**Exercise brief:** Return only those lines of the listing in which "lean" appears.

**Source data:**
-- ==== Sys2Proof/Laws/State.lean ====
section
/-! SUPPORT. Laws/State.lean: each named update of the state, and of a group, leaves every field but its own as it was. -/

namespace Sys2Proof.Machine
---
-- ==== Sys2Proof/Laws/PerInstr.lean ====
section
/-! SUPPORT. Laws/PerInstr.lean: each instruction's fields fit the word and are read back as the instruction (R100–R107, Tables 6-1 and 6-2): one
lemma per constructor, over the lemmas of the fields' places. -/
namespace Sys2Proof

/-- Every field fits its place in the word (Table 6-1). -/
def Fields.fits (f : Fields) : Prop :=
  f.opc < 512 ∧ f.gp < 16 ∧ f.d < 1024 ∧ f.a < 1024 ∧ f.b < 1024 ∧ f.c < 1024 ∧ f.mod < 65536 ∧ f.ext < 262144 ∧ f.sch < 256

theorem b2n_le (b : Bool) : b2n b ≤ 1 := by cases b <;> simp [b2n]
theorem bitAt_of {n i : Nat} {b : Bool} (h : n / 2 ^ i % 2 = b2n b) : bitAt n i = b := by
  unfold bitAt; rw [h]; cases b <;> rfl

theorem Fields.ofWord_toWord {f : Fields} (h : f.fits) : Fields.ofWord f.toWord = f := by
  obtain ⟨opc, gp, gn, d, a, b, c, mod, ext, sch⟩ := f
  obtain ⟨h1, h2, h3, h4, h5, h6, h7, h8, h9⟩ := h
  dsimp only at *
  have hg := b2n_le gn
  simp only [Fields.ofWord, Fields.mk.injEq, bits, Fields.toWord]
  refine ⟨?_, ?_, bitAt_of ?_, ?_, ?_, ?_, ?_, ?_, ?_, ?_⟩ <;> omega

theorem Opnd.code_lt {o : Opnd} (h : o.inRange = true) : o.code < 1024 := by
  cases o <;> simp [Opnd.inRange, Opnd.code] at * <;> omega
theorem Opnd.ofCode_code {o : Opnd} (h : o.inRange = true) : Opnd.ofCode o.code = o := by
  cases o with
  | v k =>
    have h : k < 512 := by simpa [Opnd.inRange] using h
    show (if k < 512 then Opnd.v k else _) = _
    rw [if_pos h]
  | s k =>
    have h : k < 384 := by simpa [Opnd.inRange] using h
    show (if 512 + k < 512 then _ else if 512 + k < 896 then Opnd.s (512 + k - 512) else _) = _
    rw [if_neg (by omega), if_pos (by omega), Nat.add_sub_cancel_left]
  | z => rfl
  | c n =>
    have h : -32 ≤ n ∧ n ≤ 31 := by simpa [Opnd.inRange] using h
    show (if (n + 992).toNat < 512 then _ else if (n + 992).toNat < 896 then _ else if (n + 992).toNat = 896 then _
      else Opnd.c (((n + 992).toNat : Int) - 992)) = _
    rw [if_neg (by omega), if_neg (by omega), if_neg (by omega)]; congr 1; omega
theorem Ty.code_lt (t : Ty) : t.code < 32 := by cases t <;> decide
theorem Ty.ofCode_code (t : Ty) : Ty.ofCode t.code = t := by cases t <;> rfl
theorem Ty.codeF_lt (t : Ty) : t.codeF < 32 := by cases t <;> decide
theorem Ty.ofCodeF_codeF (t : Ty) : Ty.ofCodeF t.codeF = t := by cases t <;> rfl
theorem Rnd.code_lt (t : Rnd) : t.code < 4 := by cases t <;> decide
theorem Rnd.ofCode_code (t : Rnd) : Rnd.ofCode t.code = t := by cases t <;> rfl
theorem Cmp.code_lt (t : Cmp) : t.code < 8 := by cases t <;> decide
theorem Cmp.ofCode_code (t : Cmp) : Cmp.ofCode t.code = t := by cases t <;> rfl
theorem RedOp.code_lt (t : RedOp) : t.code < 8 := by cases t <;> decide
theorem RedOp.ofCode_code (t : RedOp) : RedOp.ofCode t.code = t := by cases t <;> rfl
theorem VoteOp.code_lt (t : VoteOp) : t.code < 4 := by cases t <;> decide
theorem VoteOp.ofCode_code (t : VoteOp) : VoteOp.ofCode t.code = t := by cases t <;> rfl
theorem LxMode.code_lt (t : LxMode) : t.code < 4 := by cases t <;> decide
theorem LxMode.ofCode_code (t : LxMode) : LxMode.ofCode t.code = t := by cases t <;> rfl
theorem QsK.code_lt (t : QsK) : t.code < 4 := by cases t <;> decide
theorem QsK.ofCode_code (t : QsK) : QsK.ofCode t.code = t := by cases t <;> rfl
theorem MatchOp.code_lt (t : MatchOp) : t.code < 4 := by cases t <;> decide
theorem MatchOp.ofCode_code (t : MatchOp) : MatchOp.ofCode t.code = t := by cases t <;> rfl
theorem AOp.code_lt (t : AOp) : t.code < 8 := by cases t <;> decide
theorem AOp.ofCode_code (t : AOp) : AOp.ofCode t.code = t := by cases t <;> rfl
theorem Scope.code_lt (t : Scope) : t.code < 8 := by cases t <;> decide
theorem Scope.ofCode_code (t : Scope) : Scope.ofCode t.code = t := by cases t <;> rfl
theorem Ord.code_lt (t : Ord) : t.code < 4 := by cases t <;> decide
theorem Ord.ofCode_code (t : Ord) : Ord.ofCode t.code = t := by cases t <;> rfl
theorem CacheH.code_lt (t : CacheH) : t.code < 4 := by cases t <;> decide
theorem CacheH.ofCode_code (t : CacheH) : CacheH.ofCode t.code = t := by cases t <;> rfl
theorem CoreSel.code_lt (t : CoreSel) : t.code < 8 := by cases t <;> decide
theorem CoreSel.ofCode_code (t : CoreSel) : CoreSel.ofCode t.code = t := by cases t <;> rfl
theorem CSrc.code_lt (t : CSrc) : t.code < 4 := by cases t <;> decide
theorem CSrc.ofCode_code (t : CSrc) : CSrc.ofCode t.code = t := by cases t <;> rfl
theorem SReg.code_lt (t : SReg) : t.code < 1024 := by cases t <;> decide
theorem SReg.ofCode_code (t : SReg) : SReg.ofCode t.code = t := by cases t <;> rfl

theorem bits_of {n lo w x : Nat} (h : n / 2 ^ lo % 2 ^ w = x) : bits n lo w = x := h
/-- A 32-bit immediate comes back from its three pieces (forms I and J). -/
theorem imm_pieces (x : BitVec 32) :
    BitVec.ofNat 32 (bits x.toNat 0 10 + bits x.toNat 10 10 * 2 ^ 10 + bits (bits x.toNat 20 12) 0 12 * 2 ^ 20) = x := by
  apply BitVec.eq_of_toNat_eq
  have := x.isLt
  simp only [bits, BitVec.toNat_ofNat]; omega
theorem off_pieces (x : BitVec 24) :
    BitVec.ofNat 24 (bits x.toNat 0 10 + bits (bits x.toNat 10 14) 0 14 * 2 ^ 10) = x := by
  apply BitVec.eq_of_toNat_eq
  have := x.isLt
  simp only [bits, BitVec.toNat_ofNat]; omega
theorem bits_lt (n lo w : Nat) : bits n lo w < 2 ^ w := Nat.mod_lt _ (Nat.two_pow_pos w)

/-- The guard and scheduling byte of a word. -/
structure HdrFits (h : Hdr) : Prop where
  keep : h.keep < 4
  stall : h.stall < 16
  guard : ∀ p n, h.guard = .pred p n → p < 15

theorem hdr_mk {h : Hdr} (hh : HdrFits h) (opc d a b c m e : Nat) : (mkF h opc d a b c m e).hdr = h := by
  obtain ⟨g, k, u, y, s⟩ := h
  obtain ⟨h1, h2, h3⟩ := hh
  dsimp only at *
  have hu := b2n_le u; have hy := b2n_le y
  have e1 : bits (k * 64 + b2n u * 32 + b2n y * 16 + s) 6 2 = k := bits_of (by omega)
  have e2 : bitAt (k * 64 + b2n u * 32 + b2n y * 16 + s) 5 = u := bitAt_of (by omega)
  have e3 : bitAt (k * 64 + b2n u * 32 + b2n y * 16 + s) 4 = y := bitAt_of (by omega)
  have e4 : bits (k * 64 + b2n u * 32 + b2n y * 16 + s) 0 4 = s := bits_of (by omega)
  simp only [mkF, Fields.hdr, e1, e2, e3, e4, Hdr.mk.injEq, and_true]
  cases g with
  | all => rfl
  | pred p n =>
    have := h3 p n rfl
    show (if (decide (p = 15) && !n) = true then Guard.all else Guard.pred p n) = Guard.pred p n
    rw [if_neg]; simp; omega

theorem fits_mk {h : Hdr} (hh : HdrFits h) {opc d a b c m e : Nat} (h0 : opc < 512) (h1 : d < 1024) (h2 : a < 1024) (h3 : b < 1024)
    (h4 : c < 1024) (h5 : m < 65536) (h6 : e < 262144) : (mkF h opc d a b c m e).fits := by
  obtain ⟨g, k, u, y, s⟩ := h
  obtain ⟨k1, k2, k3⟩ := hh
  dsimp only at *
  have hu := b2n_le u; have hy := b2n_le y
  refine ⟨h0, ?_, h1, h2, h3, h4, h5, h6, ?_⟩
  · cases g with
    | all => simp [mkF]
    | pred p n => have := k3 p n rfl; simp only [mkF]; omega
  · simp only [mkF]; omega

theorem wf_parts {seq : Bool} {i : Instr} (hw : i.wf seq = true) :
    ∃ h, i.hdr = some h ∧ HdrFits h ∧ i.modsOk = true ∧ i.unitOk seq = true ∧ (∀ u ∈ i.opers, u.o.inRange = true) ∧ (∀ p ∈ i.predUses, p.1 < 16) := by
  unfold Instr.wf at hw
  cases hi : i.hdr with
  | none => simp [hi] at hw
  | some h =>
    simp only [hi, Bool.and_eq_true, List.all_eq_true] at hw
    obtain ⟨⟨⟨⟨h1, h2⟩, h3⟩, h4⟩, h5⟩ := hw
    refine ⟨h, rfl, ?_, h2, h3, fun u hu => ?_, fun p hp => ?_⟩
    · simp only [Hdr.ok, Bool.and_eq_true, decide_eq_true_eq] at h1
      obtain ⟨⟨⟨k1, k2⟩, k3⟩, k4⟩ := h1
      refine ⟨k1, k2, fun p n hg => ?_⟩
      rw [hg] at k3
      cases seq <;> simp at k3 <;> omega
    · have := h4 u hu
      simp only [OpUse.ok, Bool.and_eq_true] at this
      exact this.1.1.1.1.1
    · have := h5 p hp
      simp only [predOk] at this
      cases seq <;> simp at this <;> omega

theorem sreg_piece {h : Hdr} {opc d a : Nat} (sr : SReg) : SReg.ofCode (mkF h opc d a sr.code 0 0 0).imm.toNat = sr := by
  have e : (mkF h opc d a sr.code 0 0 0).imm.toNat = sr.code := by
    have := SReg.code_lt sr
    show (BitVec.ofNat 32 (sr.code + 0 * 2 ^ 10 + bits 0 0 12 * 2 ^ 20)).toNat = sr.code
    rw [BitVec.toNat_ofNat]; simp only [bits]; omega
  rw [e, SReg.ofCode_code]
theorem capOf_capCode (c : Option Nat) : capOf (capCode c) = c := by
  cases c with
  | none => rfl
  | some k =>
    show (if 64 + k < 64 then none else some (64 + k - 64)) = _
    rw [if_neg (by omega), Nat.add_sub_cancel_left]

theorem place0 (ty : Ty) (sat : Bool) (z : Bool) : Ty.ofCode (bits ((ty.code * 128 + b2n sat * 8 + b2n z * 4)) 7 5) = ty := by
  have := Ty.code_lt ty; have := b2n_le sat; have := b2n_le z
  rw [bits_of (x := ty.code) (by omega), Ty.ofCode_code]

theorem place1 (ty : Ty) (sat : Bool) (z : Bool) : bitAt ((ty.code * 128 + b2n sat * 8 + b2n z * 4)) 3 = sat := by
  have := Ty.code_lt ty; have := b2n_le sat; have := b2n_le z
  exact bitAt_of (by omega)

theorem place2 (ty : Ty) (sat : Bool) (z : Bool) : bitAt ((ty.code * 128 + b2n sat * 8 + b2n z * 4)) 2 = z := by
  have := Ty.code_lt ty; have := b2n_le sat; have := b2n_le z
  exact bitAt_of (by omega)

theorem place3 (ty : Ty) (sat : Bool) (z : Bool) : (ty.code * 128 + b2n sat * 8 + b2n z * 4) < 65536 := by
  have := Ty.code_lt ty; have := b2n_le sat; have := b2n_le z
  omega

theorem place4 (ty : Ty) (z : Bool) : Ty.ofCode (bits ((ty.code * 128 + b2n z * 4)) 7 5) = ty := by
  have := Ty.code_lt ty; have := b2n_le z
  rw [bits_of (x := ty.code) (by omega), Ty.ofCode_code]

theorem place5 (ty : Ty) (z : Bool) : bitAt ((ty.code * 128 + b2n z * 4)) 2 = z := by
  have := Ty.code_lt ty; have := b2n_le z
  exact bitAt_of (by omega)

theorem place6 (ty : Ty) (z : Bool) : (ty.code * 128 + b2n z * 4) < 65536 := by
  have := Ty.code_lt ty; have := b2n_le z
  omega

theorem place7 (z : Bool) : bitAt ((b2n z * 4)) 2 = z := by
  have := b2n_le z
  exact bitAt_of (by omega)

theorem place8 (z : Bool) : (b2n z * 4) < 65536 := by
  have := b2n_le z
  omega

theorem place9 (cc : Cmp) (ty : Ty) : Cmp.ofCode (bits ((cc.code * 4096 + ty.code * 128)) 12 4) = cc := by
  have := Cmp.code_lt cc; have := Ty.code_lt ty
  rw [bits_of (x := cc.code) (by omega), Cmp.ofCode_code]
---
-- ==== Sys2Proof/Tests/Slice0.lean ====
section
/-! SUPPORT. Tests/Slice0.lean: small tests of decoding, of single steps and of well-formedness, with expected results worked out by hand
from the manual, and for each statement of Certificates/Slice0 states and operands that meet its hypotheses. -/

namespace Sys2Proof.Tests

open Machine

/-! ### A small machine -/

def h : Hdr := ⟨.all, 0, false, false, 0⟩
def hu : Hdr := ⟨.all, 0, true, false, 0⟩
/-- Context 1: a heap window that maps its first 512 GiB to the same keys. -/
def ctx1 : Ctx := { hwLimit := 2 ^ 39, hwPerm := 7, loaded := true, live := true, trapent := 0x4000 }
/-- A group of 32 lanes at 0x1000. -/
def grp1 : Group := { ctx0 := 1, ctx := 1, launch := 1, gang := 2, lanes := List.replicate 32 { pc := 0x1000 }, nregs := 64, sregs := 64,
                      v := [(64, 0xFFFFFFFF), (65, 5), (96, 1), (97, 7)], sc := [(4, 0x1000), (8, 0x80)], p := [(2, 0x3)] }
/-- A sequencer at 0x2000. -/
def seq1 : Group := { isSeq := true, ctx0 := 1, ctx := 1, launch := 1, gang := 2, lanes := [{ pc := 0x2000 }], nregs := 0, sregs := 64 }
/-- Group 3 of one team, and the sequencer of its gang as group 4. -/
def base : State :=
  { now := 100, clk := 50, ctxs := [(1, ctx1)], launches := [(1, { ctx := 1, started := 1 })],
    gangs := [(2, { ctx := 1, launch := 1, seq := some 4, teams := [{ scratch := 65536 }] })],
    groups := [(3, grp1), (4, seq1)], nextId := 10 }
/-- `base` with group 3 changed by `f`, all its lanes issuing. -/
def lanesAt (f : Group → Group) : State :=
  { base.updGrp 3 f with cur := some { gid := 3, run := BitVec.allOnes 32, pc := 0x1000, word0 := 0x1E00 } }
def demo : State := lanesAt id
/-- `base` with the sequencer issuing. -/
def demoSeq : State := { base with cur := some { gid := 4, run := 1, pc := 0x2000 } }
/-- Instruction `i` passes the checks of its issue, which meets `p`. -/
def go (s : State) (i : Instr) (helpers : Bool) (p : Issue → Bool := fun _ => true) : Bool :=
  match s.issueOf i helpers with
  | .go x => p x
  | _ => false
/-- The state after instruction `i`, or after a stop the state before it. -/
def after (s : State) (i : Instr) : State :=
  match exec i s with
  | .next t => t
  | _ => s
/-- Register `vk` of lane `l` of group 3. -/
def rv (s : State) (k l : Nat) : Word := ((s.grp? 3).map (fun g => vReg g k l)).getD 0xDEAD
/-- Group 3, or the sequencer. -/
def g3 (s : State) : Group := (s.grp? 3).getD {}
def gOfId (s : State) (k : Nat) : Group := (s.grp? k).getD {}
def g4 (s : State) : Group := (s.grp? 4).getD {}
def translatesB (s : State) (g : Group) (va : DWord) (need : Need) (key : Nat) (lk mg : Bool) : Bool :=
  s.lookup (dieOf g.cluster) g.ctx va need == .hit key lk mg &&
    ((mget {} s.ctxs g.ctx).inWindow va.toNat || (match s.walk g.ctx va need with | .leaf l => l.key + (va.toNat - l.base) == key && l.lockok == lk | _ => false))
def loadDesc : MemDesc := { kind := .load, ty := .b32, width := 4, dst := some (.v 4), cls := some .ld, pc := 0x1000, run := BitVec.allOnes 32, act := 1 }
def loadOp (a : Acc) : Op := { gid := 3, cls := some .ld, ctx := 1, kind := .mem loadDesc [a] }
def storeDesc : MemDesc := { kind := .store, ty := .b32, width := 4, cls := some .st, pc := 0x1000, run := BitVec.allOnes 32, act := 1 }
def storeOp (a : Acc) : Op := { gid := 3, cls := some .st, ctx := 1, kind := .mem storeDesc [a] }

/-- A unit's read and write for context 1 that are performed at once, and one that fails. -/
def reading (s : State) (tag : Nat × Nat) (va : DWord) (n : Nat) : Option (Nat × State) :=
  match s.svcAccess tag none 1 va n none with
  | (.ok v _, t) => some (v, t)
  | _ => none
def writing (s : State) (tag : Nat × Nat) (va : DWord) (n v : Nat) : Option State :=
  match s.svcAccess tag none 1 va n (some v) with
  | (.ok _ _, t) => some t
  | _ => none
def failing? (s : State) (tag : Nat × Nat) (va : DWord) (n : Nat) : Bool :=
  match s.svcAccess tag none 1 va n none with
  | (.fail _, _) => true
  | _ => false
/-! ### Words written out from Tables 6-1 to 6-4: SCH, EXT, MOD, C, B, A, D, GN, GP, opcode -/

**Task answer:**
-- ==== Sys2Proof/Laws/State.lean ====
/-! SUPPORT. Laws/State.lean: each named update of the state, and of a group, leaves every field but its own as it was. -/
-- ==== Sys2Proof/Laws/PerInstr.lean ====
/-! SUPPORT. Laws/PerInstr.lean: each instruction's fields fit the word and are read back as the instruction (R100–R107, Tables 6-1 and 6-2): one
-- ==== Sys2Proof/Tests/Slice0.lean ====
/-! SUPPORT. Tests/Slice0.lean: small tests of decoding, of single steps and of well-formedness, with expected results worked out by hand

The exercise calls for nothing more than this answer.